The database is an implementation detail

The database is an implementation detail
Documents and Folders ... oh my!

"The database is an implementation detail - agree?"

That should get some reactions!!!

And the answer is "sort of".

Some back-story

But first a bit of background.

When I was a kid there were some books or magazines or something that had a series of puzzles that I used to love.

They would describe something totally ordinary, but from the perspective of an alien who had no idea about how life on earth worked. I adored the idea of trying to figure out stuff, that we totally took for granted, but looking at it from another perspective.

Also, when I was a kid, my favourite book was "The Hitch-hiker's Guide to the Galaxy". It's still one of my favourites. On the surface, it's a silly sci-fi tale, but underneath, it's a deep book on philosophy[1] (and I ended up doing philosophy[2] at university). My favourite bit was, and still is, about the dolphins.

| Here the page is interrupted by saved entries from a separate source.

/-- WATCHDOG_EXPIRY (R430, R431): while the watchdog is held its counter stands. -/
def execWatchdogExpiry (t : Nat) (s : State) : Out :=
  act s fun b => if b.powered 1 && b.watchdogCounts t then (b.upTo t).expire 0x40E00010 false else b

/-- A single-bit error of the SRAM is corrected, written back and counted (R410). -/
def Chip.sramCorrect (b : Chip) (inj : Bool) : Chip :=
  let b := { b with lantern := { b.lantern with sramCorrected := true } }.count 0x2002 7
  let b := if inj then b.injected 0x40E00012 else b
  b.logEvent { code := 0x40E00012, sev := 2, inj := inj }

def execSramError (uncorrectable : Bool) (t : Nat) (s : State) : Out :=
  act s fun b =>
    if !b.powered 1 then b
    else if uncorrectable then (b.upTo t).expire 0x40E00011 false
    else (b.upTo t).sramCorrect false

/-- WATCHDOG_KICK (R429, R431): 0x0000_A5C3 and then 0x0000_3C5A reload the counter; while the watchdog is held a kick has
no effect. -/
def Chip.kick (b : Chip) (v : BitVec 32) : Chip :=
  if !b.lantern.running then b
  else if v = 0xA5C3#32 then { b with lantern := { b.lantern with kickHalf := true } }
  else if v = 0x3C5A#32 then
    let half := b.lantern.kickHalf
    let b := { b with lantern := { b.lantern with kickHalf := false } }
    if half && !b.lantern.held then b.reloadWatchdog else b
  else b.expire 0x40E00010 false

def execWatchdogKick (v : BitVec 32) (s : State) : Out := act s fun b => b.kick v

/-- WATCHDOG_TIMEOUT_WRITE (R429). -/
def execWatchdogTimeoutWrite (q : Req) (v : Nat) (s : State) : Out :=
  act s fun b => b.writeRow q 0x2030 1 v fun b => .ok (b.setReg 0x2030 1 v).reloadWatchdog

/-- Milliseconds left of the watchdog's timeout (R429, R431). -/
def Chip.watchdogLeft (b : Chip) : Nat :=
  if b.lantern.held then b.lantern.remaining else b.lantern.remaining - (b.now - b.lantern.reloadAt) / 1000000

/-! ### The log and the health word (R424 to R428) -/

/-- LOG_RING_WRITE (R426, R450): the ring writer is part of the image, at level 6. -/
def execLogRingWrite (n : Nat) (s : State) : Out :=
  act s fun b => if b.lanternServes then { b with log := b.log.writeOut n } else b

/-- The entries held in the ring or the buffer, in sequence order: those of the buffer not yet written follow the ring. -/
def Log.held (l : Log) : List LogEntry :=
  let old := l.recent.take (l.recent.length - l.pending)
  let ring := l.ring.filter fun e => !(old.any fun x => x.seq == e.seq)
  ring ++ l.recent

/-- Whether a sequence number is at or after another (R426: 32 bits, running on). -/
def seqAfter (n start : Nat) : Bool := decide ((n + 2 ^ 32 - start) % 2 ^ 32 < 2 ^ 31)
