/-! ### The process data event (R324 to R329) -/

/-- Words of a partition's outputs, or of its inputs. -/
def Chip.outWords (b : Chip) (p : Nat) : List Nat :=
  bitsOf ((b.partRegions p).foldl (fun (m : BitVec 256) r => m ||| (b.region r).pdOut) 0#256).toNat 256
def Chip.inWords (b : Chip) (p : Nat) : List Nat :=
  bitsOf ((b.partRegions p).foldl (fun (m : BitVec 256) r => m ||| (b.region r).pdIn) 0#256).toNat 256

/-- Partitions with a committed stream. -/
def Chip.committedParts (b : Chip) : List Nat := (List.range 8).filter fun p => (b.part p).committed

/-- The first tick at which every region of the partition has seen a net-0 edge at or after E (R326, R327, R138). -/
def Chip.edgeAfter (b : Chip) (p e : Nat) : Nat :=
  (b.partRegions p).foldl (fun t r => max t ((nextMultiple (e * 8) (max 1 (b.region r).m) + 7) / 8)) e

/-- The edge at which a partition's outputs take effect (R326). -/
def Chip.applyEdge (b : Chip) (p e : Nat) : Nat :=
  if (b.part p).tables then nextMultiple e (2 ^ (b.part p).k) else b.edgeAfter p e

/-- The edge at which a partition's inputs are latched (R327). -/
def Chip.latchEdge (b : Chip) (p e : Nat) : Nat :=
  if (b.part p).tables then e / 2 ^ (b.part p).k * 2 ^ (b.part p).k else b.edgeAfter p e

/-- Words copied from one image to another. -/
def copyWords (l : List Nat) (src dst : Tab (BitVec 32)) : Tab (BitVec 32) :=
  l.foldl (fun t w => Tab.set t w (Tab.get 0#32 src w)) dst

/-- The words that no region has. -/
def Chip.unassignedOut (b : Chip) : List Nat :=
  let m := (List.range 32).foldl (fun (m : BitVec 256) r => m ||| (b.region r).pdOut) 0#256
  bitsOf (~~~m).toNat 256

/-- E selects the outputs: the last SM2 buffer takes effect at each partition's edge, and in 0x7000 at once for words of no
region (R325, R326). -/
def Chip.selectOutputs (b : Chip) (e : Nat) : Chip :=
  let t := b.ecat.sm2
  { b with ecat := { b.ecat with
    sm2New := false
    misses := 0
    taken := t
    applied := copyWords (b.unassignedOut.filter fun w => t.any fun x => x.1 == w) t b.ecat.applied
    applyDue := b.committedParts.foldl (fun d p => Tab.set d p (b.applyEdge p e)) b.ecat.applyDue } }

/-- E of mode 2 finds no new SM2 buffer, or counts as missed by injection (R328, R350). -/
def Chip.eventMissed (b : Chip) (inj : Bool) : Chip :=
  let b := b.setReg 0x1C32 0x0B (min 0xFFFF (b.reg 0x1C32 0x0B + 1))
  let n := b.ecat.misses + 1
  let b := { b with ecat := { b.ecat with misses := n, sm2New := false } }
  let b := if inj then b.applyArmed 0x2DB0 3 0 0x40B00003 else b
  if b.reg 0x10F1 2 ≤ n then (b.setReg 0x1C32 0x20 1).alFall 0x001A 0x40B00003 inj else b

/-- E selects the inputs: words that a frame start before E latched are taken, the rest wait for their edge (R327). -/
def Chip.selectInputs (b : Chip) (e : Nat) : Chip :=
  b.forEach b.committedParts fun b p =>
    let edge := b.latchEdge p e
    if (b.part p).tables && decide (edge ≤ Tab.get 0 b.ecat.preAt p) && (b.ecat.preAt.any fun x => x.1 == p) then
      { b with ecat := { b.ecat with latched := copyWords (b.inWords p) b.ecat.preIn b.ecat.latched } }
    else { b with ecat := { b.ecat with latchDue := Tab.set b.ecat.latchDue p edge } }

/-- The process data event E (R326 to R328): process data runs in SAFEOP and OP, and outputs apply in OP only. -/
def Chip.pdEvent (b : Chip) (e : Nat) : Chip :=
  if !b.pdRuns then b
  else
    let mode2 := b.reg 0x1C32 1 == 2
    let b := if mode2 then b.setReg 0x1C32 2 b.ecat.cycle0
      else if b.ecat.evSeen then b.setReg 0x1C32 2 ((e - b.ecat.ev) % 2 ^ 32) else b
    let inj := b.isArmed 0x2DB0 3 0
    let miss := b.ecat.al == .op && (inj || (mode2 && !b.ecat.sm2New))
    let b := { b with ecat := { b.ecat with ev := e, evSeen := true } }
    let b := b.selectInputs e
    if miss then b.eventMissed inj
    else if b.ecat.al = .op then b.selectOutputs e
    else { b with ecat := { b.ecat with sm2New := false } }

/-- SYNC0_EVENT (R323, R326). -/
def Chip.sync0 (b : Chip) (t : Nat) : Chip :=
  if b.ecat.syncActive && b.ecatOn then
    let b := b.upTo t
    if b.reg 0x1C32 1 = 2 then b.pdEvent t else b
  else b

def execSync0Event (t : Nat) (s : State) : Out := act s fun b => b.sync0 t

/-- The output words of an SM2 buffer: the assigned PDOs in order, 64 words each (R324). -/
def Chip.sm2Words (b : Chip) (words : List (BitVec 32)) : Tab (BitVec 32) :=
  let index := b.rxPdos.flatMap fun n => (List.range 64).map fun i => n * 64 + i
  (index.zip words).foldl (fun t x => Tab.set t x.1 x.2) b.ecat.sm2

/-- SM2_BUFFER_WRITE (R326): E of modes 0 and 1. -/
def Chip.sm2Write (b : Chip) (words : List (BitVec 32)) (t : Nat) : Chip :=
  if !b.pdRuns then b
  else
    let b := b.upTo t
    let b := { b with ecat := { b.ecat with sm2 := b.sm2Words words, sm2New := true } }
    if b.reg 0x1C32 1 = 2 then b else b.pdEvent t

def execSm2BufferWrite (words : List (BitVec 32)) (t : Nat) (s : State) : Out := act s fun b => b.sm2Write words t
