/-- Objects 0x2700 to 0x274F (R290 to R292). -/
def Chip.view27 (b : Chip) (idx sub : Nat) : Nat :=
  if sub = 0 then b.reg idx sub
  else if idx = 0x2700 then
    match sub with
    | 1 => ((List.range 64).filter fun rr => 1 ≤ (b.prot rr).st && (b.prot rr).st ≤ 5).length
    | 4 => b.cupola.pinned
    | 8 => b.cupola.reenc.length
    | 0x0B => b.cupola.poison.length
    | _ => b.reg idx sub
  else if idx = 0x2701 then b.poisonView (sub - 1)
  else b.protView (idx - 0x2710) sub

/-- Objects 0x2800 to 0x2803 (R316). -/
def Chip.view28 (b : Chip) (idx sub : Nat) : Nat :=
  let p := b.port (idx - 0x2800)
  match sub with
  | 1 => p.link
  | 2 => p.speed
  | 3 => p.width
  | 5 => idx - 0x2800 + 1
  | _ => b.reg idx sub

/-- Objects 0x2900 to 0x2982 (R389, R404, R405, R406). -/
def Chip.view29 (b : Chip) (idx sub : Nat) : Nat :=
  let t := b.test
  match idx, sub with
  | 0x2900, 1 => b.watch.st
  | 0x2910, 7 => b.watch.scrubPtr
  | 0x2980, 1 => t.st
  | 0x2980, 2 => t.index
  | 0x2980, 3 => flag b.aon.skipEnable 0
  | 0x2980, 4 => t.recordCheck
  | 0x2980, 5 => t.recordAge
  | 0x2980, 6 => t.failures.length
  | 0x2980, 7 => t.excluded.toNat
  | _, _ => b.reg idx sub

/-- Object 0x2A00 (R423). -/
def Chip.view2A (b : Chip) (idx sub : Nat) : Nat :=
  match idx, sub with
  | 0x2A00, 4 => match b.lantern.highest with | some v => rawInt 16 v | none => 0
  | 0x2A00, 5 => b.lantern.failed.toNat
  | _, _ => b.reg idx sub

/-- Object 0x2B00; :04 and :05 are the reader's own (R428). -/
def Chip.view2B (b : Chip) (o idx sub : Nat) : Nat :=
  let l := b.log
  let oldest := fun (x : List LogEntry) => match x with | e :: _ => e.seq | [] => l.next
  match idx, sub with
  | 0x2B00, 1 => (l.next + 2 ^ 32 - 1) % 2 ^ 32
  | 0x2B00, 2 => oldest l.ring
  | 0x2B00, 3 => oldest l.recent
  | 0x2B00, 4 => b.logStart o
  | 0x2B00, 5 => b.logCount o
  | 0x2B00, 7 => l.pending
  | _, _ => b.reg idx sub

/-- Objects 0x2C00 to 0x2C5F (R461 to R464). -/
def Chip.view2C (b : Chip) (idx sub : Nat) : Nat :=
  match idx, sub with
  | 0x2C00, 2 => flag b.dbg.session 0
  | 0x2C00, 5 => maskOf 8 fun p => (b.part p).halt == .halted
  | 0x2C00, 6 => maskOf 32 fun r => (b.region r).halted
  | 0x2C02, 2 => flag b.lantern.inMonitor 0
  | 0x2C02, 3 => flag b.lantern.held 0
  | 0x2C10, 2 => flag b.dbg.enabled 0
  | 0x2C10, 0x0B => b.dbg.state
  | _, _ =>
    if 0x2C08 ≤ idx ∧ idx ≤ 0x2C0F then
      match sub with
      | 1 => (b.part (idx - 0x2C08)).halt.code
      | 4 => (b.part (idx - 0x2C08)).haltTick
      | _ => b.reg idx sub
    else b.reg idx sub

/-- Object 0x2DFF (R484). -/
def Chip.view2D (b : Chip) (idx sub : Nat) : Nat :=
  match idx, sub with
  | 0x2DFF, 1 => flag b.inject.enabled 0
  | 0x2DFF, 2 => min 255 (b.inject.armed.length + (if b.loader.injDir then 1 else 0))
  | _, _ => b.reg idx sub

/-- The command objects: the reader's own serial, and the status of its last command, or of anyone's last (R342). -/
def Chip.view2E (b : Chip) (o idx sub : Nat) : Nat :=
  let c := b.cmd (cmdKey idx)
  match sub with
  | 1 => Tab.get 0 c.serials o
  | 2 => Tab.get c.last c.status o
  | _ => b.reg idx sub

/-- Process data (R347). -/
def Chip.viewPd (b : Chip) (idx sub : Nat) : Nat :=
  if sub = 0 then b.reg idx sub
  else if idx < 0x6100 then (b.inputWord ((idx - 0x6000) * 64 + sub - 1)).toNat
  else if idx = 0x6100 then b.statusWord sub
  else (Tab.get 0#32 b.ecat.applied ((idx - 0x7000) * 64 + sub - 1)).toNat

/-- The value of a numeric entry as owner o reads it. -/
def Chip.view (b : Chip) (o idx sub : Nat) : Nat :=
  match idx / 256 with
  | 0x20 => b.view20 idx sub
  | 0x21 => b.view21 o idx sub
  | 0x22 => b.view22 o idx sub
  | 0x23 => b.view23 idx sub
  | 0x24 => b.view24 idx sub
  | 0x25 => b.view25 idx sub
  | 0x26 => b.view26 idx sub
  | 0x27 => b.view27 idx sub
  | 0x28 => b.view28 idx sub
  | 0x29 => b.view29 idx sub
  | 0x2A => b.view2A idx sub
  | 0x2B => b.view2B o idx sub
  | 0x2C => b.view2C idx sub
  | 0x2D => b.view2D idx sub
  | 0x2E => b.view2E o idx sub
  | 0x60 | 0x61 | 0x70 => b.viewPd idx sub
  | _ => b.view10 idx sub

/-! ### Strings -/

def asciiBytes (s : String) : Bytes := s.toList.map fun c => BitVec.ofNat 8 c.toNat

/-- The bytes of a string entry without an effect of its own. -/
def Chip.octetView (b : Chip) (idx sub : Nat) : Bytes :=
  match idx, sub with
  | 0x1008, 0 => asciiBytes "AEL8M-4600"
  | 0x1009, 0 => asciiBytes "1.0"
  | 0x100A, 0 => Config.versionText b.runningSlot.version
  | 0x2040, 1 => (List.range 97).map Config.devicePublicKey
  | 0x2040, 5 => (List.range 16).map fun n =>
      match (b.keySlot n).owner with | some o => BitVec.ofNat 8 o | none => 0xFF#8
  | 0x2981, 1 => b.test.failures.flatMap fun e => toBytes 8 e.toNat
  | 0x2C02, 7 => Tab.get (toBytes 64 0) b.dict.octets (key idx sub)
  | 0x2C10, 8 => Tab.get (List.replicate 16 0xFF#8) b.dict.octets (key idx sub)
  | 0x2C11, 2 => (List.range 256).flatMap fun i =>
      toBytes 16 (b.traceSlot ((b.reg 0x2C11 1 + i) % 65536)).toNat
  | _, _ =>
    if 0x2400 ≤ idx ∧ idx < 0x2418 then
      (List.range 256).flatMap fun i => toBytes 16 (Mem.get (b.bank (idx - 0x2400)).pattern i).toNat
    else Tab.get [] b.dict.octets (key idx sub)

“For instance, on the planet Earth, man had always assumed that he was more intelligent than dolphins because he had achieved so much - the wheel, New York, wars and so on — whilst all the dolphins had ever done was muck about in the water having a good time. But conversely, the dolphins had always believed that they were far more intelligent than man — for precisely the same reasons.”

The same facts - dolphins muck about in the water while humans do important stuff - but two entirely different conclusions.

Because the same thing looks different depending upon your perspective[3].

What does this have to do with databases?

So far, we've been building up a series of "feature classes" that describe various bits of logic in our application. But we've pretty much ignored the database. Now we're at the stage where we need to start considering it.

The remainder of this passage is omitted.